Untuk menguji keberlakuan hukum secara praktis, harus dilakukan “evaluasi kasus per kasus”. Menteri Pertanian Belanda, Henk Staghouwer, dalam surat kepada parlemen pekan lalu menyatakan bahwa dia juga mendukung pendekatan uji coba “kasus per kasus”.

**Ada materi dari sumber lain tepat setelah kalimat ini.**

theorem msixWrite_forms (i : Nat) (v : Nat) {d : Dev} (h : d.Forms) : (msixWrite i v d).Forms := by
  unfold msixWrite
  repeat' first
    | with_reducible assumption | intro _ | with_reducible apply forEach_forms | with_reducible apply foldl_forms
    | with_reducible apply ite_forms | with_reducible apply msixUnmasked_forms | with_reducible apply mapHost_forms

theorem mapPort_forms (p : Nat) (f : PortSt → PortSt) {d : Dev} (h : d.Forms) : (mapPort p f d).Forms := by
  unfold mapPort
  repeat' first
    | with_reducible assumption | with_reducible apply hf | exact Dev.Forms.of h rfl rfl rfl rfl

theorem netSettle_forms (p : Nat) {d : Dev} (h : d.Forms) : (netSettle p d).Forms := by
  unfold netSettle
  repeat' first
    | with_reducible assumption | intro _ | with_reducible apply forEach_forms | with_reducible apply foldl_forms
    | with_reducible apply ite_forms | with_reducible apply mapPort_forms | with_reducible apply Dev.incSat_forms
    | with_reducible apply Dev.set_forms | extract_lets | split

theorem clearCounter_forms (a : Nat) {d : Dev} (h : d.Forms) : (clearCounter a d).Forms := by
  unfold clearCounter
  repeat' first
    | with_reducible assumption | with_reducible apply ite_forms | with_reducible apply netSettle_forms
    | with_reducible apply Dev.answer_forms | with_reducible apply Dev.resetFlds_forms

theorem girqEoi_forms (v : Nat) {d : Dev} (h : d.Forms) : (girqEoi v d).Forms := by
  unfold girqEoi
  repeat' first
    | with_reducible assumption | with_reducible apply ite_forms | with_reducible apply Dev.answer_forms
    | with_reducible apply msixSend_forms | with_reducible apply Dev.clrBit_forms

theorem dmaCtrlWrite_forms (n : Nat) (en : Bool) {d : Dev} (h : d.Forms) : (dmaCtrlWrite n en d).Forms := by
  unfold dmaCtrlWrite
  repeat' first
    | with_reducible assumption | with_reducible apply ite_forms | with_reducible apply Dev.set_forms
    | with_reducible apply Dev.answer_forms

theorem storeReg_forms (a : Nat) (v : Nat) {d : Dev} (h : d.Forms) : (storeReg a v d).Forms := by
  unfold storeReg
  repeat' first
    | with_reducible assumption | with_reducible apply Dev.answer_forms | with_reducible apply writeFlds_forms

theorem storeUnless_forms (no : Bool) (a : Nat) (v : Nat) {d : Dev} (h : d.Forms) : (storeUnless no a v d).Forms := by
  unfold storeUnless
  repeat' first
    | with_reducible assumption | with_reducible apply ite_forms | with_reducible apply Dev.answer_forms
    | with_reducible apply storeReg_forms

theorem dmaCmdWrite_forms (n : Nat) (resume : Bool) (abort : Bool) {d : Dev} (h : d.Forms) :
    (dmaCmdWrite n resume abort d).Forms := by
  unfold dmaCmdWrite
  repeat' first
    | with_reducible assumption | intro _ | with_reducible apply forEach_forms | with_reducible apply foldl_forms
    | with_reducible apply ite_forms | with_reducible apply Dev.set_forms | with_reducible apply Dev.answer_forms
    | with_reducible apply mapHost_forms

theorem dmaRegWrite_forms (n : Nat) (a : Nat) (v : Nat) {d : Dev} (h : d.Forms) : (dmaRegWrite n a v d).Forms := by
  unfold dmaRegWrite
  repeat' first
    | with_reducible assumption | with_reducible apply dmaCtrlWrite_forms | with_reducible apply storeUnless_forms
    | with_reducible apply dmaCmdWrite_forms | with_reducible apply storeReg_forms | split

theorem globalWrite_forms (a : Nat) (v : Nat) {d : Dev} (h : d.Forms) : (globalWrite a v d).Forms := by
  unfold globalWrite
  repeat' first
    | with_reducible assumption | with_reducible apply ite_forms | with_reducible apply girqEoi_forms
    | with_reducible apply dmaRegWrite_forms | with_reducible apply storeReg_forms

theorem setPeriod_forms (ns : Nat) (frac : Nat) {d : Dev} (h : d.Forms) : (setPeriod ns frac d).Forms := by
  unfold setPeriod
  repeat' first
    | with_reducible assumption | with_reducible apply recomputeCeil_forms | with_reducible apply Dev.set_forms

theorem closeNow_forms (r : Nat) {d : Dev} (h : d.Forms) : (closeNow r d).Forms := by
  unfold closeNow
  repeat' first
    | with_reducible assumption | intro _ | with_reducible apply forEach_forms | with_reducible apply foldl_forms
    | with_reducible apply ite_forms | with_reducible apply closeGroup_forms

theorem stopTicks_forms {d : Dev} (h : d.Forms) : (stopTicks d).Forms := by
  unfold stopTicks
  repeat' first
    | with_reducible assumption | intro _ | with_reducible apply forEach_forms | with_reducible apply foldl_forms
    | with_reducible apply cmdEnds_forms | with_reducible apply setEffect_forms | with_reducible apply setPeriod_forms
    | with_reducible refine mapTime_forms _ ?_ (fun _ => by with_unfolding_all rfl)
    | with_reducible apply Dev.set_forms | with_reducible apply haltGroup_forms | with_reducible apply closeNow_forms
    | extract_lets | split

theorem rmCtrlWrite_forms (v : Nat) {d : Dev} (h : d.Forms) : (rmCtrlWrite v d).Forms := by
  unfold rmCtrlWrite
  repeat' first
    | with_reducible assumption | with_reducible apply ite_forms | with_reducible apply Dev.answer_forms
    | with_reducible apply startTicks_forms | with_reducible apply Dev.set_forms
    | with_reducible apply stopTicks_forms | extract_lets | split | with_reducible apply writeFlds_forms

theorem tickSet_forms (lo : Nat) {d : Dev} (h : d.Forms) : (tickSet lo d).Forms := by
  unfold tickSet
  split
  · exact Dev.answer_forms _ _ h
  · refine Dev.answer_forms _ _ ?_
    have hs := Dev.set_forms RM_TICK_SET_LO_SET_LO lo h
    refine ⟨hs.1, hs.2.1, hs.2.2.1, ?_⟩
    show d.get RM_TICK_SET_HI_SET_HI * 2 ^ 32 + lo % 2 ^ 32 < 2 ^ 64
    have h1 : d.get RM_TICK_SET_HI_SET_HI < 2 ^ 32 := Nat.mod_lt _ (by decide)
    have h2 : lo % 2 ^ 32 < 2 ^ 32 := Nat.mod_lt _ (by decide)
    omega

theorem cancelCmd_forms {d : Dev} (h : d.Forms) : (cancelCmd d).Forms := by
  unfold cancelCmd
  repeat' first
    | with_reducible assumption | with_reducible apply ite_forms | with_reducible apply Dev.answer_forms
    | with_reducible apply cmdEnds_forms | with_reducible apply unstretch_forms | with_reducible apply Dev.set_forms

theorem cmdRefused_forms {d : Dev} (h : d.Forms) : (cmdRefused d).Forms := by
  unfold cmdRefused
  repeat' first
    | with_reducible assumption | intro _ | with_reducible apply forEach_forms | with_reducible apply foldl_forms
    | with_reducible apply Dev.answer_forms
    | with_reducible refine mapTime_forms _ ?_ (fun _ => by with_unfolding_all rfl)
    | with_reducible apply Dev.set_forms

theorem applyPeriod_forms {d : Dev} (h : d.Forms) : (applyPeriod d).Forms := by
  unfold applyPeriod
  repeat' first
    | with_reducible assumption | with_reducible apply ite_forms | with_reducible apply Dev.set_forms
    | with_reducible apply cmdRefused_forms | with_reducible apply Dev.raise_forms
    | with_reducible apply Dev.answer_forms | with_reducible apply cmdEnds_forms
    | with_reducible apply setEffect_forms | with_reducible apply setPeriod_forms
    | with_reducible apply cmdPends_forms

theorem alignCmd_forms {d : Dev} (h : d.Forms) : (alignCmd d).Forms := by
  unfold alignCmd
  repeat' first
    | with_reducible assumption | with_reducible apply ite_forms | with_reducible apply Dev.set_forms
    | with_reducible apply cmdRefused_forms | with_reducible apply Dev.answer_forms
    | with_reducible apply issueAlign_forms

theorem rmCmdWrite_forms (op : Nat) {d : Dev} (h : d.Forms) : (rmCmdWrite op d).Forms := by
  unfold rmCmdWrite
  repeat' first
    | with_reducible assumption | with_reducible apply ite_forms | with_reducible apply cancelCmd_forms
    | with_reducible apply Dev.answer_forms | with_reducible apply applyPeriod_forms
    | with_reducible apply alignCmd_forms

theorem timeSet_forms (v : Nat) {d : Dev} (h : d.Forms) : (timeSet v d).Forms := by
  unfold timeSet
  repeat' first
    | with_reducible assumption | intro _ | with_reducible apply forEach_forms | with_reducible apply foldl_forms
    | with_reducible apply ite_forms | with_reducible apply Dev.answer_forms | with_reducible apply Dev.set_forms
    | with_reducible refine mapTime_forms _ ?_ (fun _ => by with_unfolding_all rfl)

theorem discWrite_forms (v : Nat) {d : Dev} (h : d.Forms) : (discWrite v d).Forms := by
  unfold discWrite
  repeat' first
    | with_reducible assumption | with_reducible apply ite_forms | with_reducible apply Dev.answer_forms
    | with_reducible apply setDisc_forms | with_reducible apply holdCorr_forms | extract_lets | split
    | with_reducible apply writeFlds_forms

theorem servo_forms (e : Rat) {d : Dev} (h : d.Forms) : (servo e d).Forms := by
  unfold servo
  repeat' first
    | with_reducible assumption | intro _ | with_reducible apply forEach_forms | with_reducible apply foldl_forms
    | with_reducible apply ite_forms | with_reducible apply Dev.bump_forms | with_reducible apply steer_forms
    | with_reducible refine mapTime_forms _ ?_ (fun _ => by with_unfolding_all rfl)
    | with_reducible apply Dev.set_forms | with_reducible apply Dev.raise_forms

theorem sample_forms (e : Int) {d : Dev} (h : d.Forms) : (sample e d).Forms := by
  unfold sample
  repeat' first
    | with_reducible assumption | intro _ | with_reducible apply forEach_forms | with_reducible apply foldl_forms
    | with_reducible apply ite_forms | with_reducible apply Dev.set_forms | with_reducible apply servo_forms
    | with_reducible refine mapTime_forms _ ?_ (fun _ => by with_unfolding_all rfl)
    | with_reducible apply setDisc_forms

theorem ofsWrite_forms (v : Nat) {d : Dev} (h : d.Forms) : (ofsWrite v d).Forms := by
  unfold ofsWrite
  repeat' first
    | with_reducible assumption | with_reducible apply ite_forms | with_reducible apply Dev.answer_forms
    | with_reducible apply sample_forms

theorem tjDesignWrite_forms (col : Nat) {d : Dev} (h : d.Forms) : (tjDesignWrite col d).Forms := by
  unfold tjDesignWrite
  repeat' first
    | with_reducible assumption | with_reducible apply ite_forms | with_reducible apply Dev.answer_forms
    | with_reducible apply recomputeCeil_forms | with_reducible apply Dev.set_forms
    | with_reducible apply Dev.raise_forms

theorem contractWrite_forms (v : Nat) {d : Dev} (h : d.Forms) : (contractWrite v d).Forms := by
  unfold contractWrite
  repeat' first
    | with_reducible assumption | with_reducible apply ite_forms | with_reducible apply Dev.answer_forms
    | with_reducible apply tjDesignWrite_forms | with_reducible apply Dev.set_forms

theorem masterWrite_forms (a : Nat) (v : Nat) {d : Dev} (h : d.Forms) : (masterWrite a v d).Forms := by
  unfold masterWrite
  repeat' first
    | with_reducible assumption | with_reducible apply rmCtrlWrite_forms | with_reducible apply tickSet_forms
    | with_reducible apply rmCmdWrite_forms | with_reducible apply storeUnless_forms
    | with_reducible apply timeSet_forms | with_reducible apply discWrite_forms | with_reducible apply ofsWrite_forms
    | with_reducible apply Dev.answer_forms | with_reducible apply Dev.set_forms
    | with_reducible apply contractWrite_forms | with_reducible apply storeReg_forms | split

theorem Dev.withTg_forms {d : Dev} (t : TgSt) (h : d.Forms) : (Dev.withTg d t).Forms := by
  unfold Dev.withTg
  repeat' first
    | with_reducible assumption | exact Dev.Forms.of h rfl rfl rfl rfl

theorem noteTick_forms (r : Nat) {d : Dev} (h : d.Forms) : (noteTick r d).Forms := by
  unfold noteTick
  repeat' first
    | with_reducible assumption | with_reducible apply Dev.setRing_forms

theorem noteTicks_forms {d : Dev} (h : d.Forms) : (noteTicks d).Forms := by
  unfold noteTicks
  repeat' first
    | with_reducible assumption | intro _ | with_reducible apply forEach_forms | with_reducible apply foldl_forms
    | with_reducible apply noteTick_forms

theorem commandBy_forms (now : Bool) (mv : Nat) {d : Dev} (h : d.Forms) :
    (commandBy now mv d).Forms := by
  unfold commandBy
  repeat' first
    | with_reducible assumption | intro _ | with_reducible apply forEach_forms | with_reducible apply foldl_forms
    | with_reducible apply ite_forms | with_reducible apply noteTicks_forms | with_reducible apply Dev.withTg_forms
    | with_reducible apply Dev.set_forms | with_reducible refine pair_forms ‹_ = (_, _)› ?_
    | with_reducible refine pair3_forms ‹_ = (_, _, _)› ?_ | extract_lets | split
    | exact Dev.Forms.of ‹_› rfl rfl rfl rfl

theorem commandNow_forms (mv : Nat) {d : Dev} (h : d.Forms) :
    (commandNow mv d).Forms := by
  unfold commandNow
  repeat' first
    | with_reducible assumption | intro _ | with_reducible apply forEach_forms | with_reducible apply foldl_forms
    | with_reducible apply ite_forms | with_reducible apply commandBy_forms
    | with_reducible refine pair_forms ‹_ = (_, _)› ?_ | with_reducible refine pair3_forms ‹_ = (_, _, _)› ?_
    | extract_lets | split | exact Dev.Forms.of ‹_› rfl rfl rfl rfl

theorem tgRefresh_forms {d : Dev} (h : d.Forms) : (tgRefresh d).Forms := by
  unfold tgRefresh
  extract_lets old d1 d2
  have h1 : d1.Forms := Dev.set_forms _ _ h
  have h2 : d2.Forms := by
    show (match d1.tg.cmd with | none => d1 | some c => d1.set _ _).Forms
    split
    · exact h1
    · exact Dev.set_forms _ _ h1
  clear_value d2
  repeat' split
  all_goals first
    | exact h2
    | exact commandNow_forms _ h2

theorem tgCtrlWrite_forms (v : Nat) {d : Dev} (h : d.Forms) : (tgCtrlWrite v d).Forms := by
  unfold tgCtrlWrite
  repeat' first
    | with_reducible assumption | with_reducible apply ite_forms | with_reducible apply Dev.answer_forms
    | with_reducible apply tgRefresh_forms | with_reducible apply Dev.set_forms | extract_lets | split
    | with_reducible apply writeFlds_forms

theorem vsafeWrite_forms (mv : Nat) {d : Dev} (h : d.Forms) : (vsafeWrite mv d).Forms := by
  unfold vsafeWrite
  repeat' first
    | with_reducible assumption | with_reducible apply ite_forms | with_reducible apply Dev.answer_forms
    | with_reducible apply tgRefresh_forms | with_reducible apply Dev.set_forms | with_reducible apply Dev.raise_forms

theorem tgThermWrite_forms (v : Nat) {d : Dev} (h : d.Forms) : (tgThermWrite v d).Forms := by
  unfold tgThermWrite
  repeat' first
    | with_reducible assumption | with_reducible apply ite_forms | with_reducible apply Dev.answer_forms
    | with_reducible apply Dev.set_forms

Namun ia menekankan bahwa bukan hanya kualitas yang menentukan harga, tapi juga terdapat berbagai kondisi di masing-masing negara. “Pada saat yang sama faktor lain, termasuk infrastruktur, pengetahuan dan biaya tenaga kerja juga memengaruhi posisi persaingan akhir perusahaan. Di sini harus diperiksa apa yang memungkinkan di bawah kerangka multilaterali WTO, dan langkah apa yang diinginkan,” kata Staghouwer dalam suratnya ke parlemen.
“Standar produksi yang sama untuk produk impor — itulah yang diminta petani lokal, dan mereka pantas mendapatkannya. Ini memperkuat daya saing petani Eropa dan membantu pendekatan regional di sektor pertanian untuk mencapai terobosan. Konsumen, hewan, lingkungan, dan iklim mendapat manfaat darinya, dan tak kalah penting, tentunya kami para petani,” ujar Schmiedtbauer.